We have now developed a silicon-substituted apatite material which has a much higher bioactivity than that of pure hydroxyapatite and which may be used as a synthetic bone material.
Accordingly, the present invention provides a synthetic silicon-substituted apatite or hydroxyapatite which comprises from 0.1 to 5% by weight of silicon. By the term silicon-substituted is meant that silicon is substituted into the apatite crystal lattice and is not merely added, in contrast to the prior art. It is believed that the silicon enters the lattice on the phosphate site. The silicon is though to exist and/or substitute as a silicon ion or as a silicate ion.
The silicon-substituted apatite or hydroxyapatite material according to the present invention may be an essentially single phase pure material.
Preferably, the synthetic silicon-substituted apatite or hydroxyapatite comprises from about 0.1 to about 1.6%, more preferably from about 0.5 to about 1.0% by weight of silicon.
The present invention also provides for the preparation of a stoichiometric silicon-substituted apatite which, when heated and optionally sintered at a temperature of from about 500° C. to 1400° C., for example at about 1200° C., produces an essentially single phase material with a crystal structure comparable to pure hydroxyapatite. The present invention therefore allows for the production of an essentially phase pure material of silicon-substituted hydroxyapatite, which contains substantially no impurity phases, such as calcium oxide or tricalcium phosphate (TCP).
The silicon-substituted apatite or hydroxyapatite material may be used as a synthetic bone material, including dental materials, for example for use in bone substitution, implants, fillers and cements, coatings for metallic implants, and for making hydroxyapatite-polymer composites.
In another aspect the present invention provides a process for the preparation of a silicon-substituted apatite, which process comprises reacting a calcium salt or calcium hydroxide with orthophosphoric acid or a salt of orthophosphoric acid in the presence of a silicon-containing compound, the molar ratio of calcium ions to phosphorous-containing ions being from about 1:0.5 to about 1:0.7 and the molar ratio of calcium ions to silicon-containing ions being at least about 1:0.2, whereby a precipitate of a silicon-substituted apatite is formed. Under these conditions it is believed that the silicon-containing compound yields silicon-containing ions, such as silicon ions and/or silicate ions for example, which substitute in the apatite lattice.

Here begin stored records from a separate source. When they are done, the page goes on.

-- ==== Sys2Proof/Certificates/Slice0/Obligations.lean ====
section
/-! DEFINITION. The statements for the provers. Most say, for each command of a family, what state it answers where its own effect
takes place, and what it leaves alone: `KtuDoes` and `NldDoes` have the next state as their conclusion, `Ktu.only` and
`Nld.only` name the parts that may change. -/

open Sys2Proof Sys2Proof.Machine

/-- A step runs the command at the front of the queue, on the state with the queue's rest; on an empty queue one clock edge passes (the
model's choice, log entry 3), which leaves the queue as it is. -/
def Obligations.StepRunsFront : Prop :=
  (∀ (s : State) (c : Instr) (rest : List Instr), s.pending = c :: rest → step s = exec c { s with pending := rest }) ∧
  (∀ s : State, s.pending = [] → step s = .next s.idle ∧ s.idle.pending = [] ∧ s.idle.free = s.free)

/-- The state after reset (R16, R679, R692): every register field at its reset value, nothing waiting, and both invariants. That both
resets are still asserted is the model's choice (log entry 1). -/
def Obligations.ResetState : Prop :=
  State.reset.pending = [] ∧ State.reset.awake ∧ State.reset.lockKnown ∧
  (∀ (f : Fld) (i : Nat), State.reset.ktu.get f i = f.reset i ∧ State.reset.nld.get f i = f.reset i) ∧
  State.reset.ktu.get KReg.TICK_PERIOD_period_us = 100 ∧ State.reset.ktu.get KReg.TBx_GAIN_kp = 0x4000 ∧
  State.reset.ktu.get KReg.TAIL_CTRL_enable = 1 ∧ State.reset.ktu.get KReg.PMUi_CTRL_owner 7 = 16 ∧
  State.reset.nld.get NReg.RST_CAUSE_por = 1 ∧ State.reset.nld.get NReg.PWR_LIMIT_power_limit_w = 520 ∧
  State.reset.ktu.pins.porLow = true ∧ State.reset.nld.pkg.porLow = true

/-- The KTU's reset and clock (R103, R104, R106, R130, R679): ktu_por_n asserted leaves every register at its reset value, with the
levels of the host's lines kept; deasserted, it captures the straps and loads the increment strap where it is not zero; a
clock that has not run 1,000 periods, or that stops, leaves the KTU undefined.

The levels of a host domain's lines (R108, R116, R117): a command that raises both lines of an enabled domain unmasks it, sets
an event bit for each line that changed, and forgets the occupancy samples of the domain; in ktu_por_n only the levels are kept. -/
def Obligations.KtuResetAndDomains : Prop :=
  (∀ s : State, KtuDoes .ktuPorAssert s fun k =>
    k.pins.porLow = true ∧ k.pins.clkStopped = false ∧ k.pins.ready = false ∧ k.pins.rstN = s.ktu.pins.rstN ∧
    k.pins.pgood = s.ktu.pins.pgood ∧ k.pins.units = [] ∧ (∀ (f : Fld) (i : Nat), k.get f i = f.reset i) ∧ k.remoteIdx = [] ∧
    k.latchL = [] ∧ k.latchR = [] ∧ k.time = {} ∧ k.cnt = {} ∧ k.tail = {} ∧ k.trace = {} ∧ k.halts = [] ∧ k.queues = [] ∧
    k.codec = {} ∧ k.fife = {} ∧ k.check = {} ∧ k.resetPending = 0) ∧
  (∀ (s : State) (st : Straps) (ran : Bool), s.ktu.pins.porLow = true →
    KtuDoes (.ktuPorDeassert st ran) s fun k =>
      k.pins.porLow = false ∧ k.pins.straps = st ∧ k.pins.clkStopped = (!ran) ∧ k.pins.ready = s.ktu.pins.ready ∧
      (st.leaf = true → k.fife.dn.state = .off) ∧ (st.leaf = false → k.fife = s.ktu.fife) ∧
      (∀ i < 2, st.tbIncr ≠ 0 → k.get KReg.TBx_INCR_INT_incr_int i = st.tbIncr.toNat / 2 ^ 32 ∧
        k.get KReg.TBx_INCR_FRAC_incr_frac i = st.tbIncr.toNat % 2 ^ 32) ∧
      (st.tbIncr = 0 → k.regs = s.ktu.regs) ∧
      Ktu.regsOnly [(KReg.TBx_INCR_INT_incr_int, 0), (KReg.TBx_INCR_INT_incr_int, 1), (KReg.TBx_INCR_FRAC_incr_frac, 0),
        (KReg.TBx_INCR_FRAC_incr_frac, 1)] s.ktu k ∧
      Ktu.only [.pins, .regs, .fife] s.ktu k) ∧
  (∀ s : State, s.ktu.runs → KtuDoes .ktuReady s fun k => k.pins.ready = true ∧ Ktu.only [.pins] s.ktu k) ∧
  (∀ s : State, s.ktu.pins.porLow = false →
    exec .ktuClockStop s = .next { s with ktu := { s.ktu with pins := { s.ktu.pins with clkStopped := true } } }) ∧
  (∀ (s : State) (d : Fin 4), s.ktu.runs → s.ktu.pins.straps.domEn.getLsbD d.val = true →
    KtuDoes (.hostDomainChange d true true) s fun k =>
      k.masked d = false ∧ (∀ e : Fin 4, e ≠ d → k.masked e = s.ktu.masked e) ∧
      k.pins.rstN = s.ktu.pins.rstN ||| BitVec.ofNat 4 (2 ^ d.val) ∧ k.pins.pgood = s.ktu.pins.pgood ||| BitVec.ofNat 4 (2 ^ d.val) ∧
      (s.ktu.pins.rstN.getLsbD d.val = false → bitOf (k.get KReg.HOSTDOM_rst_event) d.val = true) ∧
      (s.ktu.pins.pgood.getLsbD d.val = false → bitOf (k.get KReg.HOSTDOM_pg_event) d.val = true) ∧
      k.cnt.cnt = s.ktu.cnt.cnt ∧ k.tail = s.ktu.tail ∧ k.halts = s.ktu.halts ∧ k.check = s.ktu.check ∧ k.time = s.ktu.time) ∧
  (∀ (s : State) (d : Fin 4) (r p : Bool), s.ktu.pins.porLow = true → KtuDoes (.hostDomainChange d r p) s fun k =>
    k.pins.rstN.getLsbD d.val = r ∧ k.pins.pgood.getLsbD d.val = p ∧ k.regs = s.ktu.regs ∧ Ktu.only [.pins] s.ktu k)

The molar ratio of calcium ions to phosphorous ions is preferably from about 1:0.55 to about 1:0.65 and the molar ratio of calcium ions to silicon ions is preferably at least about 1:0.16.

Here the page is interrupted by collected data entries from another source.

-- ==== Sys2Proof/Laws/State.lean ====
section
/-! SUPPORT. One lemma for each field and each named update of a KTU and of a Naloder: what the update leaves alone. -/

namespace Sys2Proof.Machine

open Sys2Proof

/-! ### Ktu.put -/

@[simp] theorem Ktu.put_pins (k : Ktu) (f : Fld) (v : Nat) (i : Nat) : (k.put f v i).pins = k.pins := rfl
@[simp] theorem Ktu.put_remoteIdx (k : Ktu) (f : Fld) (v : Nat) (i : Nat) : (k.put f v i).remoteIdx = k.remoteIdx := rfl
@[simp] theorem Ktu.put_latchL (k : Ktu) (f : Fld) (v : Nat) (i : Nat) : (k.put f v i).latchL = k.latchL := rfl
@[simp] theorem Ktu.put_latchR (k : Ktu) (f : Fld) (v : Nat) (i : Nat) : (k.put f v i).latchR = k.latchR := rfl
@[simp] theorem Ktu.put_time (k : Ktu) (f : Fld) (v : Nat) (i : Nat) : (k.put f v i).time = k.time := rfl
@[simp] theorem Ktu.put_cnt (k : Ktu) (f : Fld) (v : Nat) (i : Nat) : (k.put f v i).cnt = k.cnt := rfl
@[simp] theorem Ktu.put_tail (k : Ktu) (f : Fld) (v : Nat) (i : Nat) : (k.put f v i).tail = k.tail := rfl
@[simp] theorem Ktu.put_trace (k : Ktu) (f : Fld) (v : Nat) (i : Nat) : (k.put f v i).trace = k.trace := rfl
@[simp] theorem Ktu.put_halts (k : Ktu) (f : Fld) (v : Nat) (i : Nat) : (k.put f v i).halts = k.halts := rfl
@[simp] theorem Ktu.put_queues (k : Ktu) (f : Fld) (v : Nat) (i : Nat) : (k.put f v i).queues = k.queues := rfl
@[simp] theorem Ktu.put_codec (k : Ktu) (f : Fld) (v : Nat) (i : Nat) : (k.put f v i).codec = k.codec := rfl
@[simp] theorem Ktu.put_fife (k : Ktu) (f : Fld) (v : Nat) (i : Nat) : (k.put f v i).fife = k.fife := rfl
@[simp] theorem Ktu.put_check (k : Ktu) (f : Fld) (v : Nat) (i : Nat) : (k.put f v i).check = k.check := rfl
@[simp] theorem Ktu.put_resetPending (k : Ktu) (f : Fld) (v : Nat) (i : Nat) : (k.put f v i).resetPending = k.resetPending := rfl
@[simp] theorem Ktu.put_errHeld (k : Ktu) (f : Fld) (v : Nat) (i : Nat) : (k.put f v i).errHeld = k.errHeld := rfl
@[simp] theorem Ktu.put_lastRead (k : Ktu) (f : Fld) (v : Nat) (i : Nat) : (k.put f v i).lastRead = k.lastRead := rfl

The process of the present invention is advantageously carried out by reacting an aqueous solution comprising a calcium salt or calcium hydroxide and a silicon-containing compound at a pH of from about 9 to about 13 with an aqueous solution comprising a salt of orthophosphoric acid at a pH of from about 9 to about 13. The calcium salt is preferably calcium nitrate and, in particular, calcium nitrate 4-hydrate. The salt of orthophosphoric is preferably diammonium orthophosphate or triammonium orthophosphate. The pH of the aqueous solution of the calcium salt and/or the pH of the aqueous solution of the salt of orthophosphoric acid is preferably adjusted using ammonia, for example concentrated aqueous ammonia. The preferred pH of each solution is about pH 11.
An alternative way of carrying out the process of the present invention comprises reacting an aqueous solution of calcium hydroxide and a silicon-containing compound with an aqueous solution of orthophosphoric acid. The pH of the aqueous solution of calcium hydroxide is preferably from about 10 to about 14, more preferably about 12.3. The pH of the aqueous solution of orthophosphoric acid is preferably from about 1 to about 3, more preferably from about 1 to about 1.5.
In each of the embodiments of the process of the invention the silicon-containing compound preferably comprises a silicon salt, such as a silicon carboxylate. Advantageously the silicon-containing compound comprises silicon acetate and, in particular, silicon acetate 4-hydrate.
The precipitated silicon-substituted apatite may be separated from the reaction mixture by, for example, filtration, and then washed and dried to result in a silicon-substituted apatite material. The dried filter cake material may then be powdered using conventional techniques.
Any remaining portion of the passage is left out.